- [THE TASK]: Please give back only the lines below from the one containing "def folRfid (w" to the one containing "fields (R195) -/", each repeated word for word, both ends included.

- [RECORDS TO USE]:
-- ==== Sys2Proof/Laws/State.lean ====
section
/-!
SUPPORT. What each update of the state changes, field by field, so that no proof unfolds a record update.
-/

namespace Sys2Proof.Machine

/-! ### `setRegs` -/

@[simp] theorem setRegs_tile_regs (s : State) (x : Regs) : (s.setRegs x).tile.regs = x := rfl
@[simp] theorem setRegs_tile_matrix (s : State) (x : Regs) : (s.setRegs x).tile.matrix = s.tile.matrix := rfl
@[simp] theorem setRegs_tile_ports (s : State) (x : Regs) : (s.setRegs x).tile.ports = s.tile.ports := rfl
@[simp] theorem setRegs_tile_ctx (s : State) (x : Regs) : (s.setRegs x).tile.ctx = s.tile.ctx := rfl
@[simp] theorem setRegs_tile_csr (s : State) (x : Regs) : (s.setRegs x).tile.csr = s.tile.csr := rfl
@[simp] theorem setRegs_tile_front (s : State) (x : Regs) : (s.setRegs x).tile.front = s.tile.front := rfl
@[simp] theorem setRegs_tile_wait (s : State) (x : Regs) : (s.setRegs x).tile.wait = s.tile.wait := rfl
@[simp] theorem setRegs_tile_eng (s : State) (x : Regs) : (s.setRegs x).tile.eng = s.tile.eng := rfl
@[simp] theorem setRegs_tile_seq (s : State) (x : Regs) : (s.setRegs x).tile.seq = s.tile.seq := rfl
@[simp] theorem setRegs_tile_net (s : State) (x : Regs) : (s.setRegs x).tile.net = s.tile.net := rfl
@[simp] theorem setRegs_tile_pend (s : State) (x : Regs) : (s.setRegs x).tile.pend = s.tile.pend := rfl
@[simp] theorem setRegs_tile_path (s : State) (x : Regs) : (s.setRegs x).tile.path = s.tile.path := rfl
@[simp] theorem setRegs_tile_res (s : State) (x : Regs) : (s.setRegs x).tile.res = s.tile.res := rfl
@[simp] theorem setRegs_tile_power (s : State) (x : Regs) : (s.setRegs x).tile.power = s.tile.power := rfl
@[simp] theorem setRegs_mem (s : State) (x : Regs) : (s.setRegs x).mem = s.mem := rfl
@[simp] theorem setRegs_hub (s : State) (x : Regs) : (s.setRegs x).hub = s.hub := rfl
@[simp] theorem setRegs_cycle (s : State) (x : Regs) : (s.setRegs x).cycle = s.cycle := rfl
@[simp] theorem setRegs_free (s : State) (x : Regs) : (s.setRegs x).free = s.free := rfl
@[simp] theorem setRegs_inputs (s : State) (x : Regs) : (s.setRegs x).inputs = s.inputs := rfl

/-! ### `setMatrix` -/

@[simp] theorem setMatrix_tile_regs (s : State) (x : MatrixUnit) : (s.setMatrix x).tile.regs = s.tile.regs := rfl
@[simp] theorem setMatrix_tile_matrix (s : State) (x : MatrixUnit) : (s.setMatrix x).tile.matrix = x := rfl
@[simp] theorem setMatrix_tile_ports (s : State) (x : MatrixUnit) : (s.setMatrix x).tile.ports = s.tile.ports := rfl
@[simp] theorem setMatrix_tile_ctx (s : State) (x : MatrixUnit) : (s.setMatrix x).tile.ctx = s.tile.ctx := rfl
@[simp] theorem setMatrix_tile_csr (s : State) (x : MatrixUnit) : (s.setMatrix x).tile.csr = s.tile.csr := rfl
@[simp] theorem setMatrix_tile_front (s : State) (x : MatrixUnit) : (s.setMatrix x).tile.front = s.tile.front := rfl
@[simp] theorem setMatrix_tile_wait (s : State) (x : MatrixUnit) : (s.setMatrix x).tile.wait = s.tile.wait := rfl
@[simp] theorem setMatrix_tile_eng (s : State) (x : MatrixUnit) : (s.setMatrix x).tile.eng = s.tile.eng := rfl
@[simp] theorem setMatrix_tile_seq (s : State) (x : MatrixUnit) : (s.setMatrix x).tile.seq = s.tile.seq := rfl
@[simp] theorem setMatrix_tile_net (s : State) (x : MatrixUnit) : (s.setMatrix x).tile.net = s.tile.net := rfl
@[simp] theorem setMatrix_tile_pend (s : State) (x : MatrixUnit) : (s.setMatrix x).tile.pend = s.tile.pend := rfl
@[simp] theorem setMatrix_tile_path (s : State) (x : MatrixUnit) : (s.setMatrix x).tile.path = s.tile.path := rfl
@[simp] theorem setMatrix_tile_res (s : State) (x : MatrixUnit) : (s.setMatrix x).tile.res = s.tile.res := rfl
@[simp] theorem setMatrix_tile_power (s : State) (x : MatrixUnit) : (s.setMatrix x).tile.power = s.tile.power := rfl
@[simp] theorem setMatrix_mem (s : State) (x : MatrixUnit) : (s.setMatrix x).mem = s.mem := rfl
@[simp] theorem setMatrix_hub (s : State) (x : MatrixUnit) : (s.setMatrix x).hub = s.hub := rfl
@[simp] theorem setMatrix_cycle (s : State) (x : MatrixUnit) : (s.setMatrix x).cycle = s.cycle := rfl
@[simp] theorem setMatrix_free (s : State) (x : MatrixUnit) : (s.setMatrix x).free = s.free := rfl
@[simp] theorem setMatrix_inputs (s : State) (x : MatrixUnit) : (s.setMatrix x).inputs = s.inputs := rfl
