theorem answersCanonical_finishA {s : State} (h : s.canonical) (fl : BitVec 6) : AnswersCanonical (s.finishA fl) := by
  have ho := canonical_retireA (canonical_orFlags h fl)
  unfold State.finishA
  dsimp only
  repeat' split
  all_goals first
    | exact answersCanonical_next ho
    | exact answersCanonical_next (canonical_holdTrap ho ..)
    | exact answersCanonical_trap ho ..

/-- An A-word keeps the canonical form when its effect does. -/
theorem answersCanonical_aWord {s : State} (h : s.canonical) (cls : Fin 8) (gd : Guard) {effect : State → Out}
    (he : ∀ u : State, u.canonical → AnswersCanonical (effect u)) : AnswersCanonical (aWord cls gd s effect) := by
  unfold aWord
  split
  · exact he _ h
  · exact answersCanonical_next (canonical_retireA (canonical_charge h cls))

end Sys2Proof.Machine
end

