-- ==== Sys2Proof/Tests/Slice0.lean ====
section
/-!
SUPPORT. Tests of the model: ill-formed terms, words written out from the tables of the spec, the spec's own examples, and states
that meet the hypotheses of the statements.
-/

namespace Sys2Proof.Tests

open Sys2Proof Sys2Proof.Machine

set_option Elab.async false

/-! ### Well-formed and ill-formed instructions -/

/-- N = 1 with predicate 0 (R75), on the three kinds of word and on BP's own. -/
theorem test_wf_guards : (Instr.nop ⟨0, 0⟩).wf = true ∧ (Instr.nop ⟨1, 0⟩).wf = false ∧ (Instr.anop ⟨1, 0⟩).wf = false
    ∧ (Instr.tshape ⟨1, 0⟩ 0).wf = false ∧ (Instr.bp ⟨0, 0⟩ 1 0 (.fld 0)).wf = false ∧ (Instr.bp ⟨0, 0⟩ 1 1 (.fld 0)).wf = true := by
  decide

/-- Operand names 29 to 31 and type code 7 (Tables 3.4, 3.5), in each position. -/
theorem test_wf_operands : (Instr.vadd ⟨0, 0⟩ 28 28 28 6).wf = true ∧ (Instr.vadd ⟨0, 0⟩ 29 0 0 0).wf = false
    ∧ (Instr.vadd ⟨0, 0⟩ 0 30 0 0).wf = false ∧ (Instr.vadd ⟨0, 0⟩ 0 0 31 0).wf = false ∧ (Instr.vadd ⟨0, 0⟩ 0 0 0 7).wf = false
    ∧ (Instr.vtestAny ⟨0, 0⟩ 7 29 0).wf = false ∧ (Instr.vsel ⟨0, 0⟩ 0 0 29).wf = false ∧ (Instr.vcvt ⟨0, 0⟩ 0 0 0 7 0).wf = false
    ∧ (Instr.mrd ⟨0, 0⟩ 29 0 0 0).wf = false ∧ (Instr.mcfg ⟨0, 0⟩ 0 29).wf = false := by decide

/-- Reserved and unassigned sub-fields of the access half (Tables 3.8, 4.6, R185, R209). -/
theorem test_wf_fields : (Instr.pset ⟨0, 0⟩ 1 1 (.fld 1) 6).wf = false ∧ (Instr.ld ⟨0, 0⟩ 1 1 7 (.fld 0)).wf = false
    ∧ (Instr.st ⟨0, 0⟩ 1 1 4 (.fld 0)).wf = false ∧ (Instr.stq ⟨0, 0⟩ 4 0 0 0).wf = false ∧ (Instr.frel ⟨0, 0⟩ 5).wf = false
    ∧ (Instr.facq ⟨0, 0⟩ 5).wf = false ∧ (Instr.fseq ⟨0, 0⟩ 5).wf = false ∧ (Instr.txc ⟨0, 0⟩ 5).wf = false
    ∧ (Instr.epush ⟨0, 0⟩ 1 3).wf = false ∧ (Instr.epop ⟨0, 0⟩ 1 0 3).wf = false ∧ (Instr.gang ⟨0, 0⟩ 3).wf = false
    ∧ (Instr.mswp ⟨0, 0⟩ 3).wf = false := by decide

/-- TMODE values that Table 6.7 does not assign, and handle fields that a mode does not use. -/
theorem test_wf_tile_modes : (Instr.tbind ⟨0, 0⟩ 1 0 2 0).wf = false ∧ (Instr.tbind ⟨0, 0⟩ 1 2 0 0).wf = false
    ∧ (Instr.tew ⟨0, 0⟩ 1 2 3 6 0).wf = false ∧ (Instr.tew ⟨0, 0⟩ 1 2 3 5 0).wf = false ∧ (Instr.tcvt ⟨0, 0⟩ 1 2 4 0).wf = false
    ∧ (Instr.tred ⟨0, 0⟩ 1 2 12 0).wf = false ∧ (Instr.ttopk ⟨0, 0⟩ 1 2 0 4 0).wf = false ∧ (Instr.ttopk ⟨0, 0⟩ 1 2 3 0 0).wf = false
    ∧ (Instr.tfill ⟨0, 0⟩ 1 2 0).wf = false ∧ (Instr.tdrop ⟨0, 0⟩ 1 2 0 4 0).wf = false ∧ (Instr.tdrop ⟨0, 0⟩ 1 2 3 1 0).wf = false
    ∧ (Instr.tsync ⟨0, 0⟩ 5 0).wf = false ∧ (Instr.tcoll ⟨0, 0⟩ 1 2 2 0).wf = false := by decide

/-! ### Words written out bit by bit from the encodings of the spec -/

/-- Form 0b11, a lone form that is not permitted, a reserved operand name, an unassigned major (Tables 3.1, 3.7, 3.8). -/
theorem test_words_refused : decodeBundle 0b11000000000000000000000000000000 0 = .encoding
    ∧ decodeBundle 0b01000000010100000000000000000000 0 = .encoding ∧ decodeA 0b00000010001110100000000000000000 = .encoding
    ∧ decodeBundle 0b00000011110000000000000000000000 0 = .unassigned := by decide +kernel

/-- Table 7.2. -/
theorem test_words_of_system :
    decodeBundle 0b00000000000000000000000010100010 0 = .ok (.trap ⟨0, 0⟩ 5)
      ∧ decodeBundle 0b00101100000001001010100000000101 0 = .ok (.wpsw ⟨1, 3⟩ 9 10)
      ∧ decodeBundle 0b00000000000000000000000000000011 0 = .ok (.tret ⟨0, 0⟩) := by decide +kernel
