/-- The elements of a vector in memory or a payload (R224, R225). -/
def decodeVec (f : Fmt) (n : Nat) (bs : List Byte) : List Val :=
  if f.isMx then
    let nb := (n + 31) / 32
    (List.range n).map fun i => scaleElem (leAt bs (i / 32) 1) (decodeElem f (packedAt bs nb f.width i))
  else (List.range n).map fun i => decodeElem f (packedAt bs 0 f.width i)

/-! ### Operations (R222, R240) -/

/-- ROP of R222. -/
inductive Rop where
  | sum | mean | max | min | wsum | dot
  deriving DecidableEq, Repr, Inhabited

def Rop.ofCode (c : Nat) : Option Rop := [Rop.sum, .mean, .max, .min, .wsum, .dot][c]?

/-- R240: the combination of input formats, operation and output format is allowed. -/
def combAllowed (ins : List Fmt) (op : Rop) (out : Fmt) : Bool :=
  let f := !out.isInt
  ins.all (fun i => some i == ins.head?) &&
  if ins.all Fmt.isInt then
    match op with
    | .sum | .max | .min => true
    | _ => f
  else f

/-! ### Terms (R231) -/

/-- A term: NaN (among the inputs or created), an infinity, or ±n × 2^-160. -/
inductive Term where
  | nan (input : Bool)
  | inf (neg : Bool)
  | fin (neg : Bool) (n : Nat)
  deriving DecidableEq, Repr, Inhabited

/-- A value as a term, and whether it was rounded toward zero (R231). -/
def Val.toTerm : Val → Term × Bool
  | .nan => (.nan true, false)
  | .inf g => (.inf g, false)
  | .fin g m e =>
    let k := e + 160
    if 0 ≤ k then
      let n := m * 2 ^ k.toNat
      (if 2 ^ 320 ≤ n then .inf g else .fin g n, false)
    else
      let d := 2 ^ (-k).toNat
      let n := m / d
      (if 2 ^ 320 ≤ n then .inf g else .fin g n, m % d != 0)

/-- A product term; 0 × ∞ is a NaN that arithmetic creates (R235). -/
def mulTerm (a b : Val) : Term × Bool :=
  match a, b with
  | .nan, _ => (.nan true, false)
  | _, .nan => (.nan true, false)
  | .inf g, .inf h => (.inf (g != h), false)
  | .inf g, .fin h m _ => (if m = 0 then .nan false else .inf (g != h), false)
  | .fin g m _, .inf h => (if m = 0 then .nan false else .inf (g != h), false)
  | .fin g m e, .fin h m' e' => (Val.fin (g != h) (m * m') (e + e')).toTerm

/-- A value times a count. -/
def Val.times (v : Val) (c : Nat) : Val :=
  match v with
  | .fin g m e => .fin g (m * c) e
  | v => v

/-! ### Exact accumulation (R227 to R230) -/

/-- The lowest set bit's index of a non-zero number is at least `k`. -/
def lowBitAtLeast (n k : Nat) : Bool := n % 2 ^ k == 0

/-- A term fits the window of a compact element (R228). -/
def fitsWindow (wexp : Nat) (n : Nat) (sum : Int) : Bool := lowBitAtLeast n wexp && decide (sum.natAbs < 2 ^ (wexp + 55))
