-- ==== Sys2Proof/Machine/Operands.lean ====
section
/-! DEFINITION. The operand fields of requests and records: one accessor per field of the spec's tables, for the memory,
coherence, folio, publication, object and near-memory requests. -/

namespace Sys2Proof.Machine

/-- The named bit fields of a value, its reserved bits zero (R9). -/
def keepFields (v : Nat) (fs : List (Nat × Nat)) : Nat := fs.foldl (fun a f => a + bits v f.1 f.2 * 2 ^ f.2) 0

/-! ### Addresses (R167, R305) -/

def spaceOf (a : Nat) : Nat := bits a 55 48

/-- OPX of a multi-packet request (R74). -/
def opxOf (h : Hdr) : Nat := bits h.aux.toNat 7 0

/-- Length of a LOAD or BULK_LOAD (R170): LENM1 in 16-byte units. -/
def loadLen (h : Hdr) : Nat := 16 * (bits h.aux.toNat 15 0 + 1)
def loadVrec (h : Hdr) : Bool := bit h.aux.toNat 16

/-- AOP and ATYPE of an ATOMIC or HOME_ATOMIC (R174, R195). -/
def aopOf (h : Hdr) : Nat := bits h.aux.toNat 3 0
def atypeOf (h : Hdr) : Nat := bits h.aux.toNat 7 4
/-- Operand width in bytes. -/
def atomicWidth (h : Hdr) : Nat := if atypeOf h = 1 ∨ atypeOf h = 3 then 8 else 4
def atomicOpa (body : List Byte) : Nat := leAt body 0 8
def atomicOpb (body : List Byte) : Nat := leAt body 8 8
/-- AOP and ATYPE are defined and combine (R174, R176). -/
def atomicDefined (h : Hdr) : Bool := (atomicResult (aopOf h) (atypeOf h) 0 0 0).isSome

/-! ### Folio records (R204) -/

def folValid (w : BitVec 256) : Bool := bit w.toNat 255
def folHomek (w : BitVec 256) : Nat := bits w.toNat 254 253
def folRo (w : BitVec 256) : Bool := bit w.toNat 252
def folOwner (w : BitVec 256) : Nat := bits w.toNat 249 245
def folPfolio (w : BitVec 256) : Nat := bits w.toNat 239 224
def folRfid (w : BitVec 256) : Fid := BitVec.ofNat 24 (bits w.toNat 191 168)
def folRaddr (w : BitVec 256) : Nat := bits w.toNat 159 104
def folLfolio (w : BitVec 256) : Nat := bits w.toNat 75 64

/-! ### Coherence fields (R195) -/

def gmaskOf (h : Hdr) : Nat := bits h.aux.toNat 15 8
/-- HTGT of a COH_STORE, or of a STORE in OPX. -/
def htgtOf (h : Hdr) : Nat := bits h.aux.toNat 3 0
def resOf (h : Hdr) : BitVec 4 := BitVec.ofNat 4 (bits h.aux.toNat 3 0)
/-- RES values. -/
abbrev resNone : BitVec 4 := 0
abbrev resFwdClean : BitVec 4 := 2
abbrev resFwdDirty : BitVec 4 := 3
abbrev resAccept : BitVec 4 := 4
/-- SKIND values. -/
abbrev snpShared : Nat := 1
abbrev snpOwn : Nat := 2
abbrev snpInv : Nat := 3
/-- CDAT of a coherent completion: GRANT and FWD. -/
def grantCdat (grant : Nat) (fwd : Bool) : BitVec 16 := BitVec.ofNat 16 (grant + 8 * b2n fwd)

/-! ### PUBLISH (R212) -/

def pubExpect (body : List Byte) : BitVec 64 := BitVec.ofNat 64 (leAt body 0 8)
def pubBase (body : List Byte) : Nat := bits (leAt body 0 32) 119 64
def pubLen (body : List Byte) : Nat := leAt body 16 8
/-- The region index of SPACE 0x03 and the offset (R167). -/
def regionIx (a : Nat) : Nat := bits a 47 36
def regionOff (a : Nat) : Nat := bits a 35 0

/-! ### COPY, COMPARE, MEM_REDUCE (R330 to R332) -/

def copySrc (body : List Byte) : Nat := bits (leAt body 0 16) 55 0
def copyLen (body : List Byte) : Nat := bits (leAt body 0 16) 100 64
def cmpMode (body : List Byte) : Bool := bit (leAt body 0 16) 56
def cmpPattern (body : List Byte) : List Byte := slice body 16 16
/-- LEN is a multiple of 16, 16 to 2^36 (R330). -/
def copyLenOk (n : Nat) : Bool := n % 16 == 0 && decide (16 ≤ n) && decide (n ≤ 2 ^ 36)
/-- FILL length (R329): AUX holds 16-byte units minus 1. -/
def fillLen (h : Hdr) : Nat := 16 * (h.aux.toNat + 1)

/-- The MEM_REDUCE header (R332). -/
structure MrHdr where
  rop   : Nat
  ifmt  : Nat
  mfmt  : Nat
  imode : Bool
  nel   : Nat
  deriving DecidableEq, Repr

def mrHdr (body : List Byte) : MrHdr :=
  let v := leAt body 0 16
  { rop := bits v 3 0, ifmt := bits v 7 4, mfmt := bits v 11 8, imode := bit v 12, nel := bits v 47 32 }

/-! ### Object descriptors (R306) -/

def odValid (w : BitVec 512) : Bool := bit w.toNat 511
def odOwner (w : BitVec 512) : Nat := bits w.toNat 510 506
def odOkind (w : BitVec 512) : Nat := bits w.toNat 505 504
def odSize (w : BitVec 512) : Nat := bits w.toNat 479 448
def odHomea (w : BitVec 512) : Nat := bits w.toNat 447 392
def odDsta (w : BitVec 512) : Nat := bits w.toNat 391 336

end Sys2Proof.Machine
end

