/-- R388: PART is accepted at this ingress. -/
def partAccepted (s : State) (ing : Nat) (h : Hdr) : Bool :=
  let p := h.part.toNat
  let req := isRequest h.op
  if ing < 128 then
    let o := portOwner s ing
    if req && keyExempt h then !partFree s p
    else if o ≠ 0 then p == o
    else if (s.port ing).peerRole = 1 then !partFree s p
    else if req then p == 0 else !partFree s p
  else if ing = 128 ∨ ing = 129 then req && p == hostOwner s (ing - 128) && h.src == hostFid s (ing - 128)
  else true

/-- Ports of R388's limit: the ingress code. Raises PART_VIOLATION and refuses or discards. -/
def partViolation (s : State) (ing : Nat) (h : Held) : State :=
  let ow := if ing < 128 then portOwner s ing else hostOwner s (ing - 128)
  let s := raiseLimited s ms ing 0x0807 ow [(1, ing), (1, h.pkt.hdr.part.toNat)]
  if isRequest h.pkt.hdr.op then refusePacket s h St.accessDenied else s.bump (okey 0xFFFF 2) 1

/-- A class the membership check covers: requests of C1, C3, C5, C7 (R462). -/
def memberChecked (h : Hdr) : Bool := isRequest h.op && h.cls.toNat % 2 == 1

/-- Ends a packet that fails a check before the decision; none: it passes (R62, R386, R388, R459, R462). What this device originates
for a partition that is being removed is not emitted (R411). -/
def ingressReject (s : State) (ing : Nat) (h : Held) : Option State :=
  let hd := h.pkt.hdr
  let p := hd.part.toNat
  if h.kind != .wire then (if removing s p then some s else none)
  else if fenced s hd.src.toNat then some (s.bump (okey 0xA400 5) 1)
  else if removing s p then some (s.bump (okey 0x2004 1) 1)
  else if !partAccepted s ing hd then some (partViolation s ing h)
  else if isRequest hd.op ∧ hdrKey hd ∈ s.badMsgs then some s
  else if (s.part p).st = .sealing ∧ isRequest hd.op ∧ ¬ keyExempt hd then some (refusePacket s h St.busy)
  else if memberChecked hd ∧ ¬ isMember s hd.src.toNat ∧ hdrKey hd ∉ s.grandfathered then
    some (refusePacket (s.bump (okey 0xA500 7) 1) h St.accessDenied)
  else if hd.val ∧ hd.cls.toNat < 3 then some (refusePacket s h St.formatUnsupported)
  else none

/-! ### Meters (R150 to R155) -/

/-- The meter an ingress binds to a class (R151). DESIGN CHOICE (notes/assumptions/77.md): a binding to a meter that is not VALID acts as
none, and a written binding acts at once. -/
def boundMeter (s : State) (ing c : Nat) : Option Nat :=
  if ing < 130 ∧ (c = 1 ∨ c = 3 ∨ c = 5 ∨ c = 7) then
    let m := s.o (outObj ing 0 (0x30 + c))
    if m = 0xFFFF then none
    else if bit (s.meter m).word.toNat 191 then some m else none
  else none

/-- The colour-blind marker (R152): colour, TP and TC after. -/
def markColour (tp tc b : Nat) : Colour × Nat × Nat :=
  if tp < b then (.red, tp, tc) else if tc < b then (.yellow, tp - b, tc) else (.green, tp - b, tc - b)

/-- Colours a packet at its ingress and counts its bytes (R152, 0x4300.04-.06). -/
def meterPacket (s : State) (ing : Nat) (h : Held) : Colour × State :=
  if h.kind != .wire then (.green, s)
  else
    match boundMeter s ing h.pkt.hdr.cls.toNat with
    | none => (.green, s)
    | some m =>
      let v := s.meter m
      let (c, tp, tc) := markColour v.tp v.tc h.len
      let v := { v with tp := tp, tc := tc }
      let v := match c with
        | .green => { v with green := v.green + h.len }
        | .yellow => { v with yellow := v.yellow + h.len }
        | .red => { v with red := v.red + h.len }
      let s := s.setMeter m v
      if c = .red ∧ h.pkt.hdr.cls.toNat ≠ 7 then
        let s := s.bump (outObj ing 2 0x0E) 1
        if ing < 128 then
          let hold : Hold := { port := ⟨ing % 128, by omega⟩, cls := h.pkt.hdr.cls.toNat, meter := m }
          if s.holds.any (fun x => x.port == hold.port && x.cls == hold.cls) then (c, s)
          else
            let s := ({ s with holds := s.holds ++ [hold] }).bump (outObj ing 2 0x0D) 1
            (c, raiseLimited s ms ing 0x020F (portOwner s ing) [(1, ing), (1, hold.cls), (2, m)])
        else (c, s)
      else (c, s)

/-! ### Acceptance (R178 to R183, R417 to R425) -/

/-- The accepting device takes the request here (R178). -/
def isAccepting (s : State) (ing : Nat) (h : Held) : Bool :=
  match h.kind with
  | .wire => if ing < 128 then h.pkt.hdr.hop == 0 && (s.port ing).peerRole != 1 else true
  | .unit => decide (192 ≤ ing)
  | _ => false

/-- HELD of a forwarded request (R419). -/
def heldForwarded (h : Hdr) : Bool :=
  (h.cls == 3 || h.cls == 5) && pcntOf h == 1 && decide (h.plen.toNat ≤ 1)

/-- RKIND of the record a request takes: 3 originated here, 2 performed here, 1 forwarded (R418). -/
def recordKind (h : Held) (local_ : Bool) : Nat := if h.kind = .unit then 3 else if local_ then 2 else 1

/-- The outcome of acceptance. -/
inductive Accepted where
  | go (s : State)
  | ended (s : State)
  | wait

/-- Takes the Blotter's record if the request has none and its class allows one (R417, R424). -/
def acceptJournal (s : State) (h : Held) (local_ : Bool) : State :=
  let hd := h.pkt.hdr
  if hd.cls = 7 ∨ (findJournal s (hdrKey hd)).isSome then s
  else
    let k := recordKind h local_
    takeJournal s h.tile hd (if pcntOf hd = 1 then h.pkt.payload else []) k (k != 1 || heldForwarded hd) h.ingress

/-- A request that meets an outstanding entry with its SRC, PART and TAG (R183, R425). -/
def acceptAgain (s : State) (h : Held) (e : TagEntry) : Accepted :=
  let hd := h.pkt.hdr
  let i := pidxOf hd
  if e.key.opid ≠ hd.opid then .ended (refuseOnce s h St.formatUnsupported)
  else if !hd.retry then
    if i ∈ e.held then .ended (clashSame s h e) else .go (setTag s { e with held := e.held ++ [i] })
  else if e.retrying ∧ i ∉ e.held then .go (setTag s { e with held := e.held ++ [i] })
  else if e.att < 3 then
    let s := setTag s { e with held := [i], retrying := true, att := e.att + 1 }
    let s := match findJournal s e.key with
      | some j => setJournal s { j with att := j.att + 1, tlast := tb32 s }
      | none => s
    .go (s.bump (okey 0xA000 4) 1)
  else
    let s := if 1 < pcntOf hd then markBad s (hdrKey hd) else s
    .ended (finishRequest s hd St.replayExhausted 3)

/-- The request is delivered inside this device. -/
def isLocal (s : State) (h : Hdr) : Bool := h.dst == devFid s && !h.mcast

/-- The request will need a ligature record of its own (R130). -/
def needsLig (s : State) (h : Hdr) : Bool := h.mcast && hasCmpl h.op && !(s.ligRecs.any fun x => x.key == hdrKey h && !x.closed)

/-- The request, or its LOCAL copy, will need a completed-operation record of its own (R427). -/
def needsOp (s : State) (h : Hdr) : Bool :=
  (isLocal s h || (h.mcast && bit (Sparse.get 0 s.ligs (h.dst.toNat % 4096)).toNat 249)) && h.op ∈ onceOps && (findOp s h).isNone &&
    !inTileWindow s h

/-- Blotter entries that taking a request takes in tile `t`: a journal record, a ligature record, and an entry for a
completed-operation record where no pair is half empty. -/
def blotterNeed (s : State) (h : Held) (journal : Bool) (t : Nat) : Nat :=
  b2n (journal && h.tile.val == t) + b2n (needsLig s h.pkt.hdr && h.tile.val == t) +
    b2n (needsOp s h.pkt.hdr && crcTile s h.pkt.hdr.src h.pkt.hdr.opid == t && (s.opRecs.filter fun r => r.tile.val == t).length % 2 == 0)

/-- The tile whose Blotter lacks entries that the request needs (R426). -/
def blotterShort (s : State) (h : Held) (journal : Bool) : Option Nat :=
  [h.tile.val, crcTile s h.pkt.hdr.src h.pkt.hdr.opid].find? fun t =>
    blotterNeed s h journal t != 0 && decide (blotterSize s t < blotterUsed s t + blotterNeed s h journal t)

/-- A request without a journal record takes one, unless its class is C7 (R417, R424). -/
def wantsJournal (s : State) (h : Hdr) : Bool := h.cls != 7 && (findJournal s (hdrKey h)).isNone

- [REPLY TO THE EXERCISE]:
def folRfid (w : BitVec 256) : Fid := BitVec.ofNat 24 (bits w.toNat 191 168)
def folRaddr (w : BitVec 256) : Nat := bits w.toNat 159 104
def folLfolio (w : BitVec 256) : Nat := bits w.toNat 75 64

/-! ### Coherence fields (R195) -/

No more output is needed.